Findings from a randomized, double-blind, placebo-controlled study showed that simvastatin, a statin used to treat high cholesterol and triglyceride levels, was futile as a disease-modifying therapy for patients with moderate forms of Parkinson disease (PD).The prespecified primary outcome, 24-month change in Movement Disorder Society Unified Parkinson Disease Rating Scale (MDS-UPDRS) part III score, on average, worsened by an additional 1.52 points for those on simvastatin compared with placebo. According to the study investigators, these findings provide no evidence to support a phase 3 trial. In the simvastatin arm, participants entered a 1-month phase of 40 mg daily dosing, following by 23 months of 80 mg daily doses, before a 2-month washout period. A total of 216 patients progressed to the 80-mg dose, and 178 of them were included in the primary outcome analysis. At 24 months, the mean change in MDS-UPDRS part III scores was 2.4 (SD, 11.2) in the placebo group and 4.5 (SD, 12.2) in the simvastatin group. Above all, the test of the futility hypothesis indicated that simvastatin was futile as a treatment for PD (= .006).

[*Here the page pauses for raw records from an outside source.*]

-- ==== Sys2Proof/WellFormed.lean ====
section
/-! DEFINITION. Which instructions the encodings can express: a request's buffer has at most FB_CAP bytes (30 R60), a read
response frame has exactly ten registers (30 R68). -/

namespace Sys2Proof

/-- `len` is an 8-bit field, `0..255 = FB_CAP` (30 R60). -/
def bufferFits (data : List Byte) : Bool := decide (data.length ≤ Config.fbCap)

/-- An instruction some encoding of the spec expresses. -/
def Instr.wellFormed : Instr → Bool
  | .compute data => bufferFits data
  | .append data => bufferFits data
  | .verify data => bufferFits data
  | .encRead _ => true
  | .encReset _ => true
  | .validateReadRsp data => bufferFits data
  | .validateResetAck data => bufferFits data
  | .readCommandFrame _ _ _ => true
  | .resetCommandFrame _ _ _ => true
  | .readResponseFrame _ _ _ regs _ _ => decide (regs.length = 10)
  | .resetAckFrame _ _ _ _ _ => true

end Sys2Proof
end

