theorem verdictResponse_of_failure {st : Status} (h : st ≠ .ok) : verdictResponse st (accepts st) = bufferResponse st [] := by
  rw [accepts, decide_eq_false h]
  rfl

theorem validateReply_of_failure {n : Nat} {verdict : List Byte → Status} {data : List Byte}
    (h : (validateReply n verdict data).status ≠ .ok) :
    validateReply n verdict data = bufferResponse (validateReply n verdict data).status [] := by
  rw [validateReply_status] at h ⊢
  unfold validateReply
  split
  next => rfl
  next hfits => exact verdictResponse_of_failure (by rwa [if_neg hfits] at h)

/-- `APPEND` fails only on a short buffer, which comes back unchanged (40 R99). -/
theorem appendReply_of_failure {data : List Byte} (h : (appendReply data).status ≠ .ok) :
    appendReply data = bufferResponse .invalidInput data := by
  rw [appendReply_status] at h
  exact if_pos (by_contra fun hlong => h (if_neg hlong))

/-- A failing reply carries its status alone, except that `APPEND`'s also carries its input (60 R184). -/
theorem reply_of_failure {ps : Params} {i : Instr} (h : (reply ps i).status ≠ .ok) :
    reply ps i = bufferResponse (reply ps i).status [] ∨
      ∃ data, i = .append data ∧ reply ps i = bufferResponse .invalidInput data := by
  cases i with
  | compute | verify => exact absurd rfl h
  | append data => exact .inr ⟨data, rfl, appendReply_of_failure h⟩
  | encRead | encReset | readCommandFrame | resetCommandFrame => exact .inl (encodeReply_of_failure h)
  | validateReadRsp | validateResetAck | readResponseFrame | resetAckFrame => exact .inl (validateReply_of_failure h)

/-- Settles O45: an answer is the instruction's reply, and a failing reply is a bare status or `APPEND`'s input. -/
theorem failureCarriesNoResult : Obligations.FailureCarriesNoResult := by
  intro i s r h hfail
  obtain rfl := eq_reply_of_answerOf h
  obtain hbare | ⟨data, hi, hinput⟩ := reply_of_failure hfail
  · rw [hbare]
    exact ⟨rfl, rfl, .inl rfl⟩
  · rw [hinput]
    exact ⟨rfl, rfl, .inr ⟨data, hi, rfl⟩⟩

end Sys2Proof.Machine
end

section
/-! The idle block, its reset, and what the host may present (00 R12, 10 R31, 70 R200, R201, R207). -/

namespace Sys2Proof.Machine

/-- Settles O36: the branch of the step with no request pending. -/
theorem idleBlockWaits : Obligations.IdleBlockWaits := by
  intro s hidle
  simp only [step, hidle]

/-- Settles O37: both resets leave the idle block, which has the invariant whatever its free registers hold. -/
theorem resetLeavesTheBlockIdle : Obligations.ResetLeavesTheBlockIdle :=
  ⟨rfl, rfl, rfl, State.idle_inv Config.defaultParams 0, fun s => ⟨rfl, rfl, rfl, State.idle_inv s.params s.draws⟩⟩

theorem State.present_of_pending {s : State} {q : Presented} (h : s.pending = some q) (p : Presented) : s.present p = none := by
  simp only [State.present, h]

theorem ask_of_pending {s : State} {q : Presented} (h : s.pending = some q) (p : Presented) : ask p s = none := by
  simp only [ask, State.present_of_pending h]
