-- ==== Sys2Proof/Machine/State.lean ====
section
/-! DEFINITION. The state of the machine (spec/10_state.md), the reasons a step can stop (60_exceptions.md R203),
and the state after reset (R39, R240). Plain data throughout. -/

namespace Sys2Proof.Machine

/-- Memory: the bytes that differ from the reset contents, in strictly rising order of address (log 21). What an
unlisted address reads as is `initialByte` of Machine/Memory.lean. -/
abbrev Memory := List Host.Cell

structure State where
  /-- V0 to VF (R20, R21). -/
  v : Vector Byte Config.numRegs
  /-- The index register I (R22). -/
  i : Word
  /-- The program counter (R23). -/
  pc : Word
  /-- The number of return addresses on the stack, 0 to `STACK_DEPTH` (R24). -/
  sp : Fin (Config.stackDepth + 1)
  /-- The call stack (R25). -/
  stack : Vector Word Config.stackDepth
  /-- The delay timer (R26). -/
  dt : Byte
  /-- The sound timer (R27). -/
  st : Byte
  /-- The 4096 bytes of memory (R28). -/
  mem : Memory
  /-- The framebuffer: bit `x + 64·y` is pixel (x, y) (R29). -/
  fb : BitVec (Config.fbW * Config.fbH)
  /-- The key state, true meaning pressed (R30). -/
  keys : Vector Bool Config.numKeys
  /-- The one-shot output flag display_flag (R31). -/
  displayFlag : Bool
  /-- The one-shot output flag sound_flag (R32). -/
  soundFlag : Bool
  /-- MODEL'S OWN (log 2): how many random bytes have been drawn. -/
  draws : Nat
  /-- MODEL'S OWN (log 1): the parameter `FONT`, never written. -/
  font : Font
deriving DecidableEq, Repr

/-- The diagnostics of R203. A step that reports one is a fault (R222): it is SAFE to stop there, since the block
would report the same diagnostic again on every later step until the host intervenes (R201; log 3). -/
inductive Fault where
  /-- Raised by the decode phase of `step`: the fetched word is no instruction (R204). Safe. -/
  | unknownInstruction (w : Word)
  /-- Raised by the fetch phase of `step`: pc is outside 0x200 to 0xFFE (R205). Safe. -/
  | fetchOutOfRange (pc : Word)
  /-- Raised by DRW, LD_B, ST_REGS, LD_REGS: the lowest data address above 0xFFF (R206). Safe. -/
  | memoryOutOfRange (addr : Nat)
  /-- Raised by CALL: the stack is full; carries sp (R207). Safe. -/
  | stackOverflow (sp : Nat)
  /-- Raised by RET: the stack is empty; carries 0 (R208). Safe. -/
  | stackUnderflow (sp : Nat)
  /-- Raised by DRW: the first sprite pixel outside the grid (R209). Safe. -/
  | drawOutOfRange (col row : Nat)
  /-- Raised by SKP and SKNP: Vx is above 15 (R210). Safe. -/
  | keyIndexOutOfRange (v : Byte)
deriving DecidableEq, Repr

/-- No instruction of this hardware is refused; the one constructor is the interface's. -/
inductive Refusal where
  /-- Raised by `exec` for an instruction with no meaning yet; there is none. Safe. -/
  | notModelled (mnemonic : String)
deriving DecidableEq, Repr

/-- The outcome of an instruction or of a step. -/
abbrev Outcome := Host.Outcome State Fault Refusal

/-- The state after reset, for a given font and number of bytes drawn: every value is R39's. -/
def resetWith (font : Font) (draws : Nat) : State where
  v := Vector.replicate _ 0
  i := 0
  pc := 0x200
  sp := 0
  stack := Vector.replicate _ 0
  dt := 0
  st := 0
  mem := []
  fb := 0
  keys := Vector.replicate _ false
  displayFlag := false
  soundFlag := false
  draws := draws
  font := font

/-- The machine right after reset (R39, R240), with the customary font and no byte drawn yet (logs 1, 2). -/
def State.reset : State := resetWith defaultFont 0

end Sys2Proof.Machine
end

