-- ==== Sys2Proof/Certificates/Slice0/Obligations.lean ====
section
/-! DEFINITION. The statements for the provers, from the numbered rules of spec/. `Encoded`, `KeepsAllBut`,
`Fetches`, `SpriteBit`, `FaultCondition` and the like are Safety.lean's. -/

open Sys2Proof Sys2Proof.Machine

/-! ### Encoding (30_encoding.md) -/

/-- Words written out bit by bit from R76, one or two of each format, decode to the instruction they stand for,
and 0x0000 and 0x5011 are rejected as unknown words. That those two are unknown is the spec's decision D19
(90_conflicts.md C1, C11; R77; log 18). -/
def Obligations.SampleWordsDecode : Prop :=
  decodeWord 0b0000000011100000#16 = .ok .cls ∧
  decodeWord 0b0000000011101110#16 = .ok .ret ∧
  decodeWord 0b0001001000110100#16 = .ok (.jp 0x234) ∧
  decodeWord 0b0011000110101011#16 = .ok (.seImm 0x1 0xAB) ∧
  decodeWord 0b0101001101000000#16 = .ok (.seReg 0x3 0x4) ∧
  decodeWord 0b1000001000111110#16 = .ok (.shl 0x2 0x3) ∧
  decodeWord 0b1100001100001111#16 = .ok (.rnd 0x3 0x0F) ∧
  decodeWord 0b1101000000010101#16 = .ok (.drw 0x0 0x1 0x5) ∧
  decodeWord 0b1110000110011110#16 = .ok (.skp 0x1) ∧
  decodeWord 0b1111001101100101#16 = .ok (.ldRegs 0x3) ∧
  decodeWord 0x0000#16 = .error (.unknownWord 0x0000) ∧
  decodeWord 0x5011#16 = .error (.unknownWord 0x5011)

/-- Every instruction, with every operand at every value its field admits, is read back from its own word, and from
its two bytes in memory order whatever follows them (R50, R71, R72, R76). -/
def Obligations.DecodeOfEncodeIsTheInstruction : Prop :=
  ∀ (i : Instr) (rest : List Byte),
    decodeWord (encode i) = .ok i ∧ decodeBytes (encodeBytes i ++ rest) = .ok (i, rest)

/-- Each word has at most one meaning and each instruction one word: a word that decodes is the encoding of what it
decodes to. -/
def Obligations.EncodeOfDecodeIsTheWord : Prop :=
  ∀ (w : Word) (i : Instr), decodeWord w = .ok i → encode i = w

/-- The unknown words are exactly those R77 lists, group by group. That they are unknown is the spec's decision D19
(90_conflicts.md C1, C11; log 18). -/
def Obligations.UnknownWordsAreTheListedOnes : Prop :=
  ∀ w : Word, decodeWord w = .error (.unknownWord w) ↔
    (w.toNat / 4096 = 0x0 ∧ w.toNat ≠ 0x00E0 ∧ w.toNat ≠ 0x00EE) ∨
    (w.toNat / 4096 = 0x5 ∧ w.toNat % 16 ≠ 0) ∨
    (w.toNat / 4096 = 0x8 ∧ w.toNat % 16 ∈ [0x8, 0x9, 0xA, 0xB, 0xC, 0xD, 0xF]) ∨
    (w.toNat / 4096 = 0x9 ∧ w.toNat % 16 ≠ 0) ∨
    (w.toNat / 4096 = 0xE ∧ w.toNat % 256 ∉ [0x9E, 0xA1]) ∨
    (w.toNat / 4096 = 0xF ∧ w.toNat % 256 ∉ [0x07, 0x0A, 0x15, 0x18, 0x1E, 0x29, 0x33, 0x55, 0x65])

/-- A word selects an instruction exactly when `w AND mask = match` for that instruction's row of the opcode map,
and no word matches two rows (R75, R76; the mnemonics are the spec's decision D23, log 27). -/
def Obligations.RowMatchesExactlyItsInstruction : Prop :=
  (∀ (w : Word) (r : OpcodeRow), r ∈ opcodeMap →
    (w &&& r.mask = r.value ↔ ∃ i, decodeWord w = .ok i ∧ i.mnemonic = r.mnemonic)) ∧
  (∀ (w : Word) (r q : OpcodeRow), r ∈ opcodeMap → q ∈ opcodeMap →
    w &&& r.mask = r.value → w &&& q.mask = q.value → r = q)

/-! ### The step cycle and its diagnostics (30_encoding.md R70, 60_exceptions.md) -/

/-- When the two bytes at pc, high byte first, decode to `i` and pc is in the fetch range, a step is `exec` of `i` in
the state with the two output flags cleared (R70 phases 1, 3, 4, 5; R50). The fetch range is the spec's decision D5
(log 6). -/
def Obligations.StepRunsTheDecodedInstruction : Prop :=
  ∀ (s : State) (i : Instr), 0x200 ≤ s.pc.toNat → s.pc.toNat ≤ 0xFFE →
    decodeWord (readMem s s.pc.toNat ++ readMem s (s.pc.toNat + 1)) = .ok i →
    step s = exec i { s with displayFlag := false, soundFlag := false }

/-- A step reports a diagnostic exactly when the table of causes says so, with the information word it says: the
fetch range before the decoding, the decoding before the instruction's own check, memory before the grid, the lowest
offending address, the first offending pixel (R203 to R210, R212). The checks themselves are the spec's decisions
D3 to D9 (logs 3, 4, 6 to 10); it also rests on the stack's depth (D2, log 5), the bit order of a sprite (D12, log 13),
the coordinates sampled before VF is written (D11, log 12) and the words that are unknown (D19, log 18). -/
def Obligations.StepFaultsExactlyAsTheCausesSay : Prop :=
  ∀ (s : State) (d : Fault), step s = .fault d ↔ FaultCondition s d

/-- No instruction is refused: a step answers a next state or a diagnostic. -/
def Obligations.StepNeverRefuses : Prop :=
  ∀ s : State, (∃ t, step s = .next t) ∨ (∃ d, step s = .fault d)
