/-! ### skipIf -/

@[simp] theorem skipIf_v (c : Bool) (s : State) : (skipIf c s).v = s.v := rfl
@[simp] theorem skipIf_i (c : Bool) (s : State) : (skipIf c s).i = s.i := rfl
@[simp] theorem skipIf_pc (c : Bool) (s : State) : (skipIf c s).pc = if c then s.pc + 4 else s.pc + 2 := by
  simp only [skipIf, nextAddr_eq, BitVec.add_assoc]; rfl
@[simp] theorem skipIf_sp (c : Bool) (s : State) : (skipIf c s).sp = s.sp := rfl
@[simp] theorem skipIf_stack (c : Bool) (s : State) : (skipIf c s).stack = s.stack := rfl
@[simp] theorem skipIf_dt (c : Bool) (s : State) : (skipIf c s).dt = s.dt := rfl
@[simp] theorem skipIf_st (c : Bool) (s : State) : (skipIf c s).st = s.st := rfl
@[simp] theorem skipIf_mem (c : Bool) (s : State) : (skipIf c s).mem = s.mem := rfl
@[simp] theorem skipIf_fb (c : Bool) (s : State) : (skipIf c s).fb = s.fb := rfl
@[simp] theorem skipIf_keys (c : Bool) (s : State) : (skipIf c s).keys = s.keys := rfl
@[simp] theorem skipIf_displayFlag (c : Bool) (s : State) : (skipIf c s).displayFlag = s.displayFlag := rfl
@[simp] theorem skipIf_soundFlag (c : Bool) (s : State) : (skipIf c s).soundFlag = s.soundFlag := rfl
@[simp] theorem skipIf_draws (c : Bool) (s : State) : (skipIf c s).draws = s.draws := rfl
@[simp] theorem skipIf_font (c : Bool) (s : State) : (skipIf c s).font = s.font := rfl
@[simp] theorem readV_skipIf (c : Bool) (s : State) (z : Nibble) : readV (skipIf c s) z = readV s z := rfl
@[simp] theorem readMem_skipIf (c : Bool) (s : State) (m : Nat) : readMem (skipIf c s) m = readMem s m := rfl
@[simp] theorem pixel_skipIf (c : Bool) (s : State) (q : Nat) : pixel (skipIf c s) q = pixel s q := rfl
@[simp] theorem anyKey_skipIf (c : Bool) (s : State) : anyKey (skipIf c s) = anyKey s := rfl

/-! ### jumpTo -/

@[simp] theorem jumpTo_v (a : Word) (s : State) : (jumpTo a s).v = s.v := rfl
@[simp] theorem jumpTo_i (a : Word) (s : State) : (jumpTo a s).i = s.i := rfl
@[simp] theorem jumpTo_pc (a : Word) (s : State) : (jumpTo a s).pc = a := rfl
@[simp] theorem jumpTo_sp (a : Word) (s : State) : (jumpTo a s).sp = s.sp := rfl
@[simp] theorem jumpTo_stack (a : Word) (s : State) : (jumpTo a s).stack = s.stack := rfl
@[simp] theorem jumpTo_dt (a : Word) (s : State) : (jumpTo a s).dt = s.dt := rfl
@[simp] theorem jumpTo_st (a : Word) (s : State) : (jumpTo a s).st = s.st := rfl
@[simp] theorem jumpTo_mem (a : Word) (s : State) : (jumpTo a s).mem = s.mem := rfl
@[simp] theorem jumpTo_fb (a : Word) (s : State) : (jumpTo a s).fb = s.fb := rfl
@[simp] theorem jumpTo_keys (a : Word) (s : State) : (jumpTo a s).keys = s.keys := rfl
@[simp] theorem jumpTo_displayFlag (a : Word) (s : State) : (jumpTo a s).displayFlag = s.displayFlag := rfl
@[simp] theorem jumpTo_soundFlag (a : Word) (s : State) : (jumpTo a s).soundFlag = s.soundFlag := rfl
@[simp] theorem jumpTo_draws (a : Word) (s : State) : (jumpTo a s).draws = s.draws := rfl
@[simp] theorem jumpTo_font (a : Word) (s : State) : (jumpTo a s).font = s.font := rfl
@[simp] theorem readV_jumpTo (a : Word) (s : State) (z : Nibble) : readV (jumpTo a s) z = readV s z := rfl
@[simp] theorem readMem_jumpTo (a : Word) (s : State) (m : Nat) : readMem (jumpTo a s) m = readMem s m := rfl
@[simp] theorem pixel_jumpTo (a : Word) (s : State) (q : Nat) : pixel (jumpTo a s) q = pixel s q := rfl
@[simp] theorem anyKey_jumpTo (a : Word) (s : State) : anyKey (jumpTo a s) = anyKey s := rfl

In an updated review of randomized controlled trials, music showed to potentially be an effective approach for the improvement of subjective sleep quality for adults with insomnia symptoms.1 The review made it more apparent that listening to music could also be nonpharmacological intervention treatment for improving adults with insomnia as it has been currently used as a sleeping aid. In comparison with no intervention or treatment as usual (TAU), results showed moderate-certainty evidence for improved sleep quality in those in music groups as measured by the Pittsburgh Sleep Quality Index. In contrast, the review demonstrated very low‐certainty evidence for a difference of the effects between the groups on insomnia severity.Lead investigator Kira Jespersen, PhD, MSc, and colleagues noted that, “music probably facilitates a large improvement in the quality of sleep compared to no treatment or treatment as usual. We do not know if listening to music has an effect on the severity of insomnia (difficulty in falling or staying asleep) or the number of times a person wakes up (broken sleep) compared to no treatment or treatment as usual.”